The inner surface of the tubes of the tube bundle condenser is a fan with the Cooling air or acted upon by a pump with water. If the shell-and-tube condenser can be used above the evaporator part and thus the condensed primary coolant can flow back under gravity to the evaporator part, the energy input for the fan is the only factor to be considered in the operating costs. In a delivery process by means of a pump would still their - low - added drive energy.

to warranty a big one heat transport by heat conduction is the base of the Evaporator with the heat transferring area the electronic component connected either cohesively and / or non-positively. In this case, the cohesive Compound from a soldering, Bonding, a welding or consist of a merger.

The frictional Connection in turn can be made by a pressfit, a pressing, a Crimping, wedging, screwing or tangling the contacting surfaces the electronic component on the one hand with the base surface of the On the other hand be made evaporator.

Several embodiments The invention are illustrated in the drawings.
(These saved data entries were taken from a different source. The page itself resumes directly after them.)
-- ==== Sys2Proof/Machine/Stops.lean ====
section
/-! DEFINITION. Debug stops and their records (R264, R267-R270). -/

namespace Sys2Proof.Machine

open Sys2Proof

/-- Do breakpoints, watchpoints and marks act in a task: it was launched with DEBUG, and its VF holds a
lease, which the PF does not need (R264, R267)? -/
def debugEnabled (s : State) (k : Task) : Bool :=
  k.debug && (k.fn == pfFn || (s.func k.fn).dbgLease)

/-- DBGCTL bits (R265). -/
def Func.allStop (f : Func) : Bool := f.dbgCtl.getLsbD 0
def Func.bpEn (f : Func) : Bool := f.dbgCtl.getLsbD 1
def Func.wpEn (f : Func) : Bool := f.dbgCtl.getLsbD 2
def Func.stopIrq (f : Func) : Bool := f.dbgCtl.getLsbD 3

/-! ### Records (R270) -/

/-- The 128 bits of a stop record (R270). -/
def stopWord (slot tix p code idx crew pc : Nat) : BitVec 128 :=
  BitVec.ofNat 128 (slot % 64 + 2 ^ 6 * (tix % 16) + 2 ^ 10 * (p % 8) + 2 ^ 13 * (code % 256)
    + 2 ^ 21 * (idx % 8) + 2 ^ 32 * (crew % 2 ^ 32) + 2 ^ 64 * (pc % 2 ^ 64))

/-- A stop of a path as it stands. -/
def stopOf (s : State) (t p code idx : Nat) : Stop :=
  let tm := s.team t
  let cr := s.crew tm.crew
  let k := s.task tm.task
  { team := t, path := p, fn := k.fn, slot := k.slot, tix := tm.tix, code := code, idx := idx, crew := cr.number
    lcore := cr.lcore, taskid := k.taskid, pc := (tm.path p).pc }

/-- A stop record is written, or lost when 16 are unconsumed (R270). -/
def writeStop (s : State) (x : Stop) : State :=
  let s := traceEvent s x.fn .stop x.code
    { taskid := x.taskid, lcore := x.lcore, tix := x.tix, path := x.path, crew := x.crew, pc := x.pc }
  let f := s.func x.fn
  if 16 ≤ f.stopTail.toNat - f.stopHead.toNat then s.setFunc x.fn { f with dbgOvf := true }
  else
    let w := stopWord x.slot x.tix x.path x.code x.idx x.crew x.pc
    let s := s.setFunc x.fn { f with
      stopEv := Tab.set f.stopEv (f.stopTail.toNat % 16) w, stopTail := f.stopTail + 1#64 }
    if f.stopIrq then s.irq x.fn 3 else s

/-- The place of a stop among those of its cycle: by task slot, TIX and path. -/
def Stop.rank (x : Stop) : Nat := 128 * x.slot + 8 * x.tix + x.path

/-- A stop after those that do not rank above it. -/
def insertStop (x : Stop) : List Stop → List Stop
  | [] => [x]
  | y :: l => if x.rank < y.rank then x :: y :: l else y :: insertStop x l

/-- The records of a cycle's stops, in ascending order of task slot, TIX and path (R270). -/
def writeStops (s : State) : State :=
  (s.stops.foldl (fun l x => insertStop x l) []).foldl writeStop { s with stops := [] }

/-! ### Stops (R269) -/

/-- A path is held (R269); the stop empties its operand buffer (R229). -/
def Path.hold (pa : Path) : Path :=
  { pa with held := true, stall := if pa.heldBy.isSome then pa.stall else 24, keep := [] }

/-- The team has arrived at a barrier. -/
def hasArrived (s : State) (tm : Team) : Bool := (s.crew tm.crew).bars.any (fun b => b.2.arrived.contains tm.tix)

/-- A path is held no more. One that waits at a BAR at which its team could not arrive meanwhile takes part again (R269). -/
def Path.release (pa : Path) (arrived : Bool) : Path :=
  { pa with held := false, stepHeld := false, stepping := false, stepped := false
            stall := if pa.isHeld && pa.heldBy.isNone then 1 else pa.stall
            atBar := pa.atBar && (arrived || !pa.isHeld) }

/-- The paths that a step held go on (R273). -/
def endStep (s : State) (t : Nat) : State :=
  let arrived := hasArrived s (s.team t)
  let free (pa : Path) : Path :=
    if pa.held then { pa with stepHeld := false, stepping := false, stepped := false } else pa.release arrived
  s.modTeam t (fun tm => { tm with paths := tm.paths.map (fun e => (e.1, free e.2)) })

/-- A stop that holds a stepped path before its bundle issues ends the step (R271, R273; log 90). -/
def dropStep (s : State) (t : Nat) : State :=
  if (s.team t).paths.any (fun e => e.2.held && e.2.stepping) then endStep s t else s

/-- Every path of a task is held at its next bundle boundary (R269). -/
def holdTask (s : State) (k : Nat) : State :=
  let s : State := { s with teams := s.teams.map (fun e =>
      (e.1, if e.2.task == k then
          { e.2 with paths := e.2.paths.map (fun q => (q.1, q.2.hold)) } else e.2)) }
  ((s.teams.filter (fun e => e.2.task == k)).map Prod.fst).foldl dropStep s

/-- A stop of a path: it is held, its record is due, and with ALLSTOP the whole task is held. -/
def stopPath (s : State) (t p code idx : Nat) : State :=
  let k := (s.team t).task
  let s := dropStep { s.modPath t p Path.hold with stops := s.stops ++ [stopOf s t p code idx] } t
  if (s.func (s.task k).fn).allStop then holdTask s k else s

/-- A path will stop when its bundle has completed (R267, R268). -/
def stopLater (s : State) (t p code idx : Nat) : State :=
  s.modPath t p (fun pa => { pa with stopAfter := pa.stopAfter ++ [(code, idx)] })

/-- The bundle of a path is done: no slot of it is left to replay, and its fault has not stopped the task. -/
def bundleDone (s : State) (tm : Team) (p : Nat) (pa : Path) : Bool :=
  pa.replay.isNone && !pa.parked && !tm.deferredAt.any (fun d => d.1 == p)
    && (s.task tm.task).stopping.isNone && !(s.task tm.task).faulted

/-- The stops that awaited the end of a path's bundle take place. -/
def takeStops (s : State) (t p : Nat) : State :=
  match Tab.find s.teams t with
  | none => s
  | some tm =>
    match Tab.find tm.paths p with
    | none => s
    | some pa =>
      if pa.stopAfter.isEmpty || !bundleDone s tm p pa then s
      else pa.stopAfter.foldl (fun s x => stopPath s t p x.1 x.2) (s.setTeam t (tm.setPath p { pa with stopAfter := [] }))

end Sys2Proof.Machine
end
Showing:

1 the schematic representation of the coupled with the electronic component to be cooled evaporator part and thus connected via pipes to a closed circuit capacitor part, which is acted upon by a fan of air as a secondary coolant,

2 the device-technical representation of 1 in which the condensed primary coolant flows back under gravity from the condenser part to the evaporator part,

3 the perspective top view of a first embodiment of the evaporator part with on the top of a barred base surface whose surfaces with a microstructure (s 3 ),

4 the representation of a single rod of 3 with a detail enlargement of its microstructure,

5 a perspective view of a first embodiment of the condenser part in the form of a tube bundle evaporator,

6 a section of a pipe in the vertical position of the tube bundle evaporator of 5 with an enlarged detail view of its galvanized microstructure,

7 A second embodiment of an evaporator part with plate-shaped evaporator surfaces whose surfaces are provided with a microstructure (see enlarged detail),

8th the formation of a second embodiment of the capacitor part with plate-shaped capacitor surfaces, which are provided with holes and their surfaces with a microstructured surface,

9 the view in the direction of the arrow IX of 8th on the superimposed plates with the staggered hole arrangement,

10 a third embodiment of the capacitor part with capacitor plates that are mutually inclined,

11 the arrangement of an evaporator and a condenser part within a cooling pipe in the form of a heat pipe,

12 a rod or tubular body wrapped by a microporous polymer membrane prior to its insertion into a plating bath for application of the microstructures and

13 a micrograph of a microstructure.

The in the 1 and 2 shown cooling device 1 for cooling components of the power electronics 2 has an evaporator 3 and a capacitor 4 on that through two pipes 5 . 6 connected to each other to a closed circuit. The pipeline 5 this becomes the primary coolant 7 symbolizing arrows in vapor phase and the pipeline 6 flows through the primary coolant in the liquid phase. About a fan 8th the condenser 4 is the secondary coolant 9 , here air, charged.

How clear 2 can be taken, which is the electronic component 2 to the evaporator 3 amount of heat released from the primary coolant 7 and this automatically in vapor form over the pipe socket 10 and the line 5 to the inlet 11 of the housing 4a the capacitor part 4 directed. The inner surface 12b (S. 6 ) of the pipes 12 of the condenser part designed as a tube bundle condenser 4 is from the secondary coolant 9 impinged, which via inlet openings 9a into and through the outlet openings 9b comes out. The outer surface 12a the pipes 12 is first of the vapor phase of the primary coolant 7 applied. The condensed and thus liquid phase of the primary coolant 7 leaves the tube bundle capacitor 4 over the pipe socket 13 and flows under gravity through the second pipeline 6 to the inlet 14 of the evaporator part 3 , The base area 3a of the evaporator part 3 is in the illustrated case with a variety of matrix-like arranged on her rods 15 provided, the outer surface 15a with projections 16 in the form of ordered microstructures 16a covered by means of a micropores 17 provided polymer membrane 18 (S. 12 ) on the surface 15a of the bars 15 galvanized and have a pin shape that aligns with its longitudinal axis 19 (S. 2 ) either as shown perpendicular or at an angle α between 30 ° and 90 °.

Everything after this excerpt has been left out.